Tuesday, April 16, 2024

‘Saltburn’ captures fans

By Kolin Kriner

“Saltburn”, directed by Emerald Fennell, took the world by storm with its masterful imagery, tone and cinematography. A brilliantly crafted story of disturbance, deceit, and classism, it walks a line of discomfort and humor, delivering dry comedy that works.

The superb ensemble cast delivers a jaw-dropping performance that weaves itself around the copious tone shifts throughout the movie. Barry Keoghan is a stand-out, heading the cast, really giving it his all to portray his character, Oliver Quick. The intensity and depth of the character, in all of his disturbing glory, is the driving force behind the plot. The supporting cast, primarily those playing the upper-class Catton family, delivers a comedic yet at times dark and uncomfortable performance that dives into the complexity of living a life where everything is handed to you on a silver platter. 

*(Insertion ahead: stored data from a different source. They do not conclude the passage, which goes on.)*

-- ==== Sys2Proof/Machine/Commits.lean ====
section
/-! DEFINITION. A commit of a page (R370 to R372, R523, R545): its status, RES_CONFLICT, and what it applies or captures at its response. -/

namespace Sys2Proof.Machine

/-- The status that the page's own rules give a commit by a role. -/
def State.pageStatus (s : State) (role page : Nat) : Status :=
  let ranges : Status := if s.stagedInRange page (stageRole page role) then .ok else .badArg
  match kindOfPage page with
  | some .inp => s.inpStatus (inpOf (page - 0x010))
  | some .cal => s.calStatus
  | some .aln => s.alnStatus role
  | some .dec => s.decStatus role
  | some .aud => s.audStatus role
  | some .snd => s.sndStatus
  | some .strm => s.strmCommitStatus role
  | some .bed => if h : page - 0x020 < 12 then s.bedStatus ⟨page - 0x020, h⟩ else ranges
  | some .slc => if h : page - 0x040 < 96 then s.slcStatus ⟨page - 0x040, h⟩ else ranges
  | some .svc => if h : page - 0x0C0 < 32 then s.svcStatus ⟨page - 0x0C0, h⟩ else ranges
  | some .sec => s.secStatus
  | _ => ranges

/-- The status of a sounding request that a commit of the SND page makes (R282); OK where it makes none. -/
def State.goStatus (s : State) (page : Nat) : Status :=
  if page = pgSnd ∧ s.goStaged then (s.txRefused s.txFields).getD .ok else .ok

/-- NO_SPACE where a commit would change the regulatory profile and the Loam store has no place for it (R286, R489). -/
def State.profileSpace (s : State) (page : Nat) : Status :=
  if page = pgSnd ∧ s.profileStaged ∧ profileOf (fun f => s.stgGet 0 pgSnd f) ≠ profileOf (fun f => s.get pgSnd f) ∧ !s.journalOk 0x30 264 then .noSpace else .ok

/-- The status of a commit: NOT_READY while one waits (R372) and, on a page with a boundary, while DEVTIME is unset (R523); else the page's own. -/
def State.commitStatus (s : State) (role page : Nat) : Status :=
  if s.pendingCommit page (stageRole page role) then .notReady
  else if kindCode page ≠ 0 ∧ !s.time.set then .notReady
  else firstBad [s.pageStatus role page, s.profileSpace page, s.goStatus page]

/-- The event of a commit that meets a resource that something else holds (R18, R95, R131, R221, R227). -/
def State.conflictEvent (s : State) (role page : Nat) : Option Ev :=
  let when_ (b : Bool) (ev : Ev) : Option Ev := if b then some ev else none
  match kindOfPage page with
  | some .aln => when_ (s.alnConflict role) evAlnResConflict
  | some .dec => when_ (s.decConflict role) evDecResConflict
  | some .strm => when_ (s.strmConflict role) evStrmResConflict
  | some .bed => if h : page - 0x020 < 12 then when_ (s.bedConflict ⟨page - 0x020, h⟩) evBedResConflict else none
  | some .slc => if h : page - 0x040 < 96 then when_ (s.slcConflict ⟨page - 0x040, h⟩) evSlcResConflict else none
  | some .svc => if h : page - 0x0C0 < 32 then when_ (s.svcConflict ⟨page - 0x0C0, h⟩) evSvcResConflict else none
  | some .snd => when_ (decide (s.desigStatus = .resourceBusy)) evSndResConflict
  | _ => none

/-- A commit refused: LAST_STATUS, and RES_CONFLICT where it met one; the staged values stay staged (R372). `now` is the state that the commit saw. -/
def State.commitRefused (s now : State) (role page : Nat) (st : Status) : State :=
  let s1 := s.setLast page (stageRole page role) st
  if st = .resourceBusy then
    match now.conflictEvent role page with
    | some ev => s1.raiseTo page ev (if sharedPage page then role else s1.pageOwner page)
    | none => s1
  else s1

/-- An SND commit takes effect (R286, R290): a changed profile goes to the Loam store with PROFILE_CHANGED, a designation claims its slice. -/
def State.sndApply (s : State) : State :=
  let s1 := s.applyStaged pgSnd 0
  let s2 := if s1.profileBytes = s.profileBytes then s1 else (s1.journal 0x30 0 false 0x10 s1.profileBytes).1.raise pgSnd evSndProfileChanged
  State.desigApply s s2

/-- An AUD commit while no port frame runs takes effect at its response (R539). -/
def State.audAtOnce (s : State) (role : Nat) : State := (s.audApply (s.stagedOf pgAud role)).unstage pgAud role

/-- What an accepted commit does at its response: on an immediate page its effect, elsewhere the capture of the staging copy and what the page claims already (R16, R18, R134, R370). -/
def State.commitApply (s : State) (role page : Nat) : State :=
  let r := stageRole page role
  match kindOfPage page with
  | some .inp => s.capture page r
  | some .sieve => s.capture page r
  | some .cal =>
    let load := decide (s.stgGet 0 pgCal calOp = 2)
    let s1 := s.capture page r
    { s1 with cal := { s1.cal with load := s1.cal.load || load } }
  | some .slc => if h : page - 0x040 < 96 then (s.slcClaim ⟨page - 0x040, h⟩).capture page r else s
  | some .bed => if h : page - 0x020 < 12 then (s.bedClaim ⟨page - 0x020, h⟩).capture page r else s
  | some .aud => if s.audFrames then s.capture page r else s.audAtOnce role
  | some .aln => s.alnApply role
  | some .dec => s.decApply role
  | some .snd => s.sndApply
  | some .strm => s.applyStrmPage role
  | some .svc => if h : page - 0x0C0 < 32 then s.svcApply ⟨page - 0x0C0, h⟩ else s
  | some .sec => s.secApply
  | _ => s.applyStaged page r

/-- RESULT of a commit: DEVTIME of its boundary, or of its response on an immediate page (R377). A port-frame boundary lies at the next AWS edge, whose DEVTIME is not the part's to know: a free value while frames run (log 9). -/
def State.commitResult (s : State) (page : Nat) : Word × State :=
  if kindCode page = 0 then (devLo s.time.devtime, s)
  else if kindCode page = 5 then
    if s.audFrames then
      let (i, s1) := s.draw
      ((Config.freeValue i).extractLsb' 0 32, s1)
    else (devLo s.time.devtime, s)
  else (devLo (s.time.devOf (commitDue s.time (kindCode page))), s)

/-- A commit of a page by a caller, on the state its writes have left; `undo` is the state where the same writes have only staged (R371, R372, R378, R545). A request of the SND page may have its answer withheld (R283). A refused commit made through the direct window has been answered too, and takes the next RSEQ (R17, R386). -/
def State.commitPage (s undo : State) (c : Caller) (page : Nat) (asked : Bool) : State × Option Reply :=
  let role := roleCode c.role
  match s.commitStatus role page with
  | .ok =>
    let go := decide (page = pgSnd) && s.goStaged
    let (res, s0) := s.commitResult page
    let s1 := (s0.commitApply role page).setLast page (stageRole page role) .ok
    let result : Word := if asked then res else 0
    if go then
      let x := s1.txRequest c
      (x.1, x.2.map (fun r => { r with result := result }))
    else (s1, some ⟨.ok, result, []⟩)
  | st =>
    let u := undo.commitRefused s role page st
    (if c.q.isNone then u.windowSeq else u, some (.st st))

end Sys2Proof.Machine
end

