-- ==== Sys2Proof/Machine/Writes.lean ====
section
/-! DEFINITION. Register reads and writes (R365 to R369, R373, R377, R378, R386, R499): the refusals in their order, what each register does when it is read or written, and the commit that may follow. -/

namespace Sys2Proof.Machine

/-- One register of a write: its address, the word, and the bits that the command writes. -/
structure RegWrite where
  addr : Nat
  value : Word
  mask : Word
deriving DecidableEq, Repr

/-- The value of the written bits: those that W1C and WO bits act on (R377). -/
def RegWrite.act (w : RegWrite) : Word := w.value &&& w.mask

/-- Whether a write reaches a field. -/
def RegWrite.touches (w : RegWrite) (f : Fld) : Bool := !(w.mask &&& maskOf f.hi f.lo == 0)

/-! ### Where an access lands -/

/-- The key that a write stages or changes: a register of the stream or bundle window under its own address (R545), any other where the address leads. -/
def State.writeKey (s : State) (role addr : Nat) : Option Nat := if isWindowKey addr then some addr else s.resolve role true addr

/-- Whether a register reads as a word of a table behind an index (R263, R273). -/
def isTableKey (key : Nat) : Bool := decide (key = keyOf pgCal calWinData) || decide (key = keyOf pgSnd sndFirData)

/-- The word that a write of some bits starts from: staged values where it stages, values in force elsewhere (R377). -/
def State.oldWord (s : State) (role key : Nat) : Word :=
  let page := key / 0x400
  let off := key % 0x400
  if isWindowKey key then s.window role off (s.inForceKey role key)
  else
    let r := stageRole (homePage key) role
    let w := s.stg r key
    if isTableKey key ∨ (isCandKey key ∧ (s.staged? r key).isNone) then overlay w off (s.view role page off) else w

/-- The word that a write gives a register. -/
def State.newWord (s : State) (role key : Nat) (w : RegWrite) : Word := merge (s.oldWord role key) w.value w.mask

/-! ### Refusals (R365, R373, R378, R391) -/

/-- Whether an access is malformed or names an unallocated page. -/
def badAccess (addr count : Nat) : Bool :=
  decide (2 ^ 20 ≤ addr) || decide (addr % 4 ≠ 0) || decide (count = 0) || decide (256 < count) || decide (0x400 < addr % 0x400 + 4 * count) ||
  (kindOfPage (addr / 0x400)).isNone

/-- The addresses of an access. -/
def addrsOf (addr count : Nat) : List Nat := (List.range count).map (fun i => addr + 4 * i)

/-- With both firmware slots failed only the ID page and the two-wire page answer (R471). -/
def State.pageAnswers (s : State) (page : Nat) : Bool := decide (s.boot ≠ .bankOnly) || decide (page = pgId) || decide (page = pgTwb)

/-- Whether a write of an address completes SEALED: an SX register, a block register of the SMC view that is no selection register (R327, R369). -/
def sealedAddr (addr : Nat) : Bool :=
  let page := addr / 0x400
  let off := addr % 0x400
  (match rowOf addr with
   | some r => decide (r.sx ≠ 0)
   | none => false) ||
  (decide (0x100 ≤ page) && decide (page ≤ 0x103) && decide (0x040 ≤ off) &&
    !((decide (page = 0x102) && (decide (off = 0x04C) || decide (off = 0x060))) || (decide (page = 0x103) && decide (off = 0x040))))

/-- The first status that refuses a write before its values are known (R378, R391). -/
def State.writeRefusal (s : State) (r : Role) (addr count : Nat) : Status :=
  if badAccess addr count then .badArg
  else if !s.pageAnswers (addr / 0x400) then .notReady
  else if !s.present (addr / 0x400) then .absentUnit
  else if (addrsOf addr count).any (fun a => !s.mayWrite r a) then .accessDenied
  else if (addrsOf addr count).any sealedAddr then .sealed
  else .ok

/-- Whether the RW fields that a write reaches take values in their ranges, and the relations between them hold. -/
def State.valueOk (s : State) (role : Nat) (w : RegWrite) : Bool :=
  match s.writeKey role w.addr with
  | none => true
  | some key =>
    match rowOf key, kindOfPage (key / 0x400) with
    | some r, some k =>
      let new := s.newWord role key w
      (rangesOf k).all (fun x =>
        !(x.covers (key % 0x400)) || !w.touches x.f || decide (r.rw / 2 ^ x.f.lo % 2 = 0)
          || (decide (x.lo ≤ fieldOf new x.f.hi x.f.lo) && decide (fieldOf new x.f.hi x.f.lo ≤ x.hi))) && relationsOk key new
    | _, _ => true

/-- The detectors that a page holds (Table 19.1). -/
def hasDetector (page det : Nat) : Bool :=
  match kindOfPage page with
  | some .flt | some .clk => decide (1 ≤ det) && decide (det ≤ 5)
  | some .slc | some .bed | some .strm => decide (det = 0x80)
  | some .sieve => decide (det = 1) || (decide (0x80 ≤ det) && decide (det < 0x84))
  | some .dec => decide (0x80 ≤ det) && decide (det < 0x98)
  | some .inp | some .sec => decide (det = 1)
  | some .pwr | some .prt | some .loam | some .tel | some .twb | some .snd | some .aud => decide (det = 1) || decide (det = 2)
  | some .pmb => decide (1 ≤ det) && decide (det ≤ 3)
  | some .smc0 => decide (1 ≤ det) && decide (det ≤ 4)
  | _ => false

/-- Whether the injection registers of a page hold what R499 accepts, as a command leaves them: MODE 0, or a detector of the page and, in MODE 3, a count. -/
def State.injectOk (s : State) (role page : Nat) (ws : List RegWrite) : Bool :=
  let word : Nat → Word := fun off => match ws.find? (fun (w : RegWrite) => w.addr = page * 0x400 + off) with
    | some w => s.newWord role w.addr w
    | none => s.reg (page * 0x400 + off)
  if ws.any (fun w => w.addr = page * 0x400 + 0x020) then
    let mode := fieldOf (word 0x020) 31 30
    mode = 0 || (hasDetector page (fieldOf (word 0x020) 7 0) && (decide (mode ≠ 3) || !(word 0x024 == (0 : Word))))
  else true

/-- The status that the values of a write give before anything is written: out of range, an injection that R499 refuses, a rung that R442 refuses. -/
def State.valueStatus (s : State) (role page : Nat) (ws : List RegWrite) : Status :=
  if ws.any (fun w => !s.valueOk role w) ∨ !s.injectOk role page ws then .badArg
  else match ws.find? (fun w => w.addr = keyOf pgPwr pwrTarget && w.touches pwrTarget) with
    | some w => (s.writeTarget (s.newWord role w.addr w)).2
    | none => .ok

/-! ### What a write does -/

/-- PG_CTL.SRESET (Table 13.2): staged values discarded, events cleared, injection stopped. -/
def State.sreset (s : State) (role page : Nat) : State :=
  let s1 := s.unstage page (stageRole page role)
  let s2 := (s1.setReg (page * 0x400 + 0x010) 0).setReg (page * 0x400 + 0x018) 0
  (s2.put page pgMode 0).put page pgInjCnt 0

/-- A write of a port's EN from 1 to 0: DOWN from any state, lanes and forwarded clock at common mode (R342, Table 12.6). -/
def State.portOff (s : State) (p : Port) : State := (s.portDrop p false false).clkEvaluate

/-- A write of CAL_WIN_DATA reaches word IDX of the load buffer alone (R263). -/
def State.calWinWrite (s : State) (w : Word) : State :=
  if s.get pgCal calBank = 1 then s.setReg (calKey 1 (s.get pgCal calIdx)) w else s

/-- An access to CAL_WIN_DATA moves IDX on. -/
def State.calWinNext (s : State) : State := s.put pgCal calIdx ((s.get pgCal calIdx + 1) % 512)

/-- A write of SND_FIR_DATA gives tap SND_FIR_IDX (R273). -/
def State.firWrite (s : State) (w : Word) : State := s.setReg (firKey (s.get pgSnd sndFirIdx)) (w &&& 0xFFFF)

/-- An access to SND_FIR_DATA moves the index on. -/
def State.firNext (s : State) : State := s.put pgSnd sndFirIdx ((s.get pgSnd sndFirIdx + 1) % 64)

/-- Whether the tag of a packet that a plain register write completes in the mailbox verifies: the write carries no verdict, and takes a free value (logs 4, 5, 9). -/
def State.freeTag (s : State) : Bool × State :=
  let (i, s1) := s.draw
  ((Config.freeValue i).getLsbD 0, s1)

/-- What a probe that a plain register write starts reads as VOUT_MODE: a free value, no answer among them (logs 4, 9). -/
def State.freeMode (s : State) : Option (BitVec 8) × State :=
  let (i, s1) := s.draw
  let v := Config.freeValue i
  (if v.getLsbD 0 then some (v.extractLsb' 8 8) else none, s1)

/-- The slot whose ADDR register lies at an offset of the PMB page. -/
def pmbSlotAt (off : Nat) : Option (Fin 4) := if h : 0x044 ≤ off ∧ off < 0x064 ∧ off % 8 = 4 then some ⟨(off - 0x044) / 8, by omega⟩ else none

/-- What a register does besides taking its bits when it is written; `old` is the state before the write. -/
def State.onWrite (old s : State) (key : Nat) (w : RegWrite) (new : Word) : State :=
  let page := key / 0x400
  let off := key % 0x400
  match kindOfPage page with
  | some .pwr =>
    if off = 0x040 then (if w.touches pwrTarget then (old.writeTarget new).1 else s)
    else if off = 0x048 then s.updPwr (fun p => { p with suspended := false })
    else s
  | some .pmb =>
    match pmbSlotAt off with
    | some k =>
      if s.get pgPmb (pmbAddr.nth k.val) = old.get pgPmb (pmbAddr.nth k.val) then s
      else
        let (m, s1) := s.freeMode
        s1.pmbProbe k m
    | none => s
  | some .twb =>
    if off = 0x064 then
      let (t, s1) := s.freeTag
      s1.mboxIn new t
    else s
  | some .flt => if off = 0x06C then s.ackLog (fieldOf w.act 15 0) else s
  | some .prt =>
    let p : Port := if page = 0x004 then 0 else 1
    if off = 0x044 ∧ old.flag page prtEn ∧ !s.flag page prtEn then s.portOff p else s
  | some .cal => if off = 0x054 then (old.calWinWrite new).calWinNext else s
  | some .snd =>
    if off = 0x154 then (old.firWrite new).firNext
    else if off = 0x040 then
      let s1 := if bitAt w.act.toNat 31 then s.clearMask else s
      if w.touches sndReturn then s1.returnWritten else s1
    else s
  | _ => s

/-- The staging part of one register of a write: its RS bits, and the WO bits that act at a commit. -/
def State.stageReg (s : State) (role : Nat) (w : RegWrite) : State :=
  match s.writeKey role w.addr with
  | none => s
  | some key => if stageMask key = 0 then s else s.stage (stageRole (homePage key) role) key (s.newWord role key w)

/-- One register written (R369): SRESET first, then its RS bits staged, its RW bits in force, its W1C bits cleared, and what the register does besides. Reserved registers take nothing. -/
def State.writeReg (s : State) (role : Nat) (w : RegWrite) : State :=
  match s.writeKey role w.addr with
  | none => s
  | some key =>
    match rowOf key with
    | none => s
    | some r =>
      let s0 := if key % 0x400 = 0x008 ∧ key / 0x400 < 0x400 ∧ bitAt w.act.toNat 1 then s.sreset role (key / 0x400) else s
      let new := s0.newWord role key w
      let s1 := s0.stageReg role w
      let s2 := if r.rw = 0 then s1 else s1.setReg key (merge (s1.reg key) new (BitVec.ofNat 32 r.rw))
      let s3 := if r.w1c = 0 then s2 else s2.setReg key (s2.reg key &&& ~~~ (w.act &&& BitVec.ofNat 32 r.w1c))
      State.onWrite s0 s3 key w new

/-- Whether a write writes 1 to PG_COMMIT.COMMIT. -/
def RegWrite.commits (w : RegWrite) : Bool := decide (w.addr % 0x400 = 0x02C) && bitAt w.act.toNat 0

/-- A write command of a caller: refused under R378, or every register written and, where it commits, the page committed. `asked` is the COMMIT bit of the command; `each` writes one register. -/
def State.writeWith (s : State) (each : State → RegWrite → State) (c : Caller) (ws : List RegWrite) (asked : Bool) : State × Option Reply :=
  match ws with
  | [] => (s, some (.st .badArg))
  | w :: _ =>
    let page := w.addr / 0x400
    let role := roleCode c.role
    match s.writeRefusal c.role w.addr ws.length with
    | .absentUnit => (s.raiseAbsent page role, some (.st .absentUnit))
    | .ok =>
      match s.valueStatus role page ws with
      | .ok =>
        let s1 := ws.foldl each s
        if asked ∨ ws.any (·.commits) then State.commitPage s1 (ws.foldl (fun s w => s.stageReg role w) s) c page asked
        else (s1, some (.st .ok))
      | st => (s, some (.st st))
    | st => (s, some (.st st))

/-- A write command, each register written as its access class says. -/
def State.writeCommand (s : State) (c : Caller) (ws : List RegWrite) (asked : Bool) : State × Option Reply :=
  s.writeWith (fun s w => s.writeReg (roleCode c.role) w) c ws asked

/-! ### Reads -/

/-- The first status that refuses a read (R365, R373, R378). -/
def State.readRefusal (s : State) (r : Role) (addr count : Nat) : Status :=
  if badAccess addr count then .badArg
  else if !s.pageAnswers (addr / 0x400) then .notReady
  else if (addrsOf addr count).any (fun a => !s.mayRead r a) then .accessDenied
  else .ok

/-- What a read of a register changes: RC bits go back to their reset value, a table window moves on, TWB_MBOX_OUT gives up its word (R263, R273, R369, R387). -/
def State.onRead (s : State) (role addr : Nat) : State :=
  if !s.present (addr / 0x400) then s
  else match s.resolve role false addr with
    | none => s
    | some key =>
      match rowOf key with
      | none => s
      | some r =>
        let s1 := if r.rc = 0 then s else s.setReg key (merge (s.reg key) (resetOf key) (BitVec.ofNat 32 r.rc))
        if key = keyOf pgCal calWinData then s1.calWinNext
        else if key = keyOf pgSnd sndFirData then s1.firNext
        else if key = keyOf pgTwb twbMboxOut then s1.mboxOut
        else s1

/-- The words of a read, all at one instant (R378). -/
def State.readWords (s : State) (role addr count : Nat) : List Word := (addrsOf addr count).map (fun a => s.readWord role a)

/-- The words that a refused read returns: zeros (R365, R373). -/
def zerosFor (count : Nat) : List Word := if count ≤ 256 then List.replicate count 0 else []

/-- A read command of a caller: COUNT and the words; zeros where it is refused (R373, R377). -/
def State.readCommand (s : State) (c : Caller) (addr count : Nat) : State × Reply :=
  let role := roleCode c.role
  match s.readRefusal c.role addr count with
  | .ok => ((addrsOf addr count).foldl (fun s a => s.onRead role a) s, ⟨.ok, BitVec.ofNat 32 count, quadsOf (s.readWords role addr count)⟩)
  | st => (s, ⟨st, 0, quadsOf (zerosFor count)⟩)

end Sys2Proof.Machine
end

The imagery, score and cinematography work hand in hand to produce a beautifully crafted dark tone. Imagery of windows as a device for seeing what life could be, mirrors showing personal reflection and character shifts, and the use of devils and angels to show a struggle between good and evil are heavily utilized. These are masterfully conveyed and shot to align with the tone and current state of mind the characters are in. The score transitions between being tense and lighthearted. This, along with the cinematography, which utilizes color symbolism, lighting and wide shots, brings out the uncomfortable tone of the film overall, while establishing the feeling of being in a fever dream. 

The film is sure to leave the audience stunned with its balance of being shocking yet laughter-ensuing. It is dark, twisted, mysterious and erotic while still bringing so much humor and devastatingly memorable scenes. It is unique yet insane. The movie is best without any spoilers as it will give way to many reactions of “did that actually just happen?”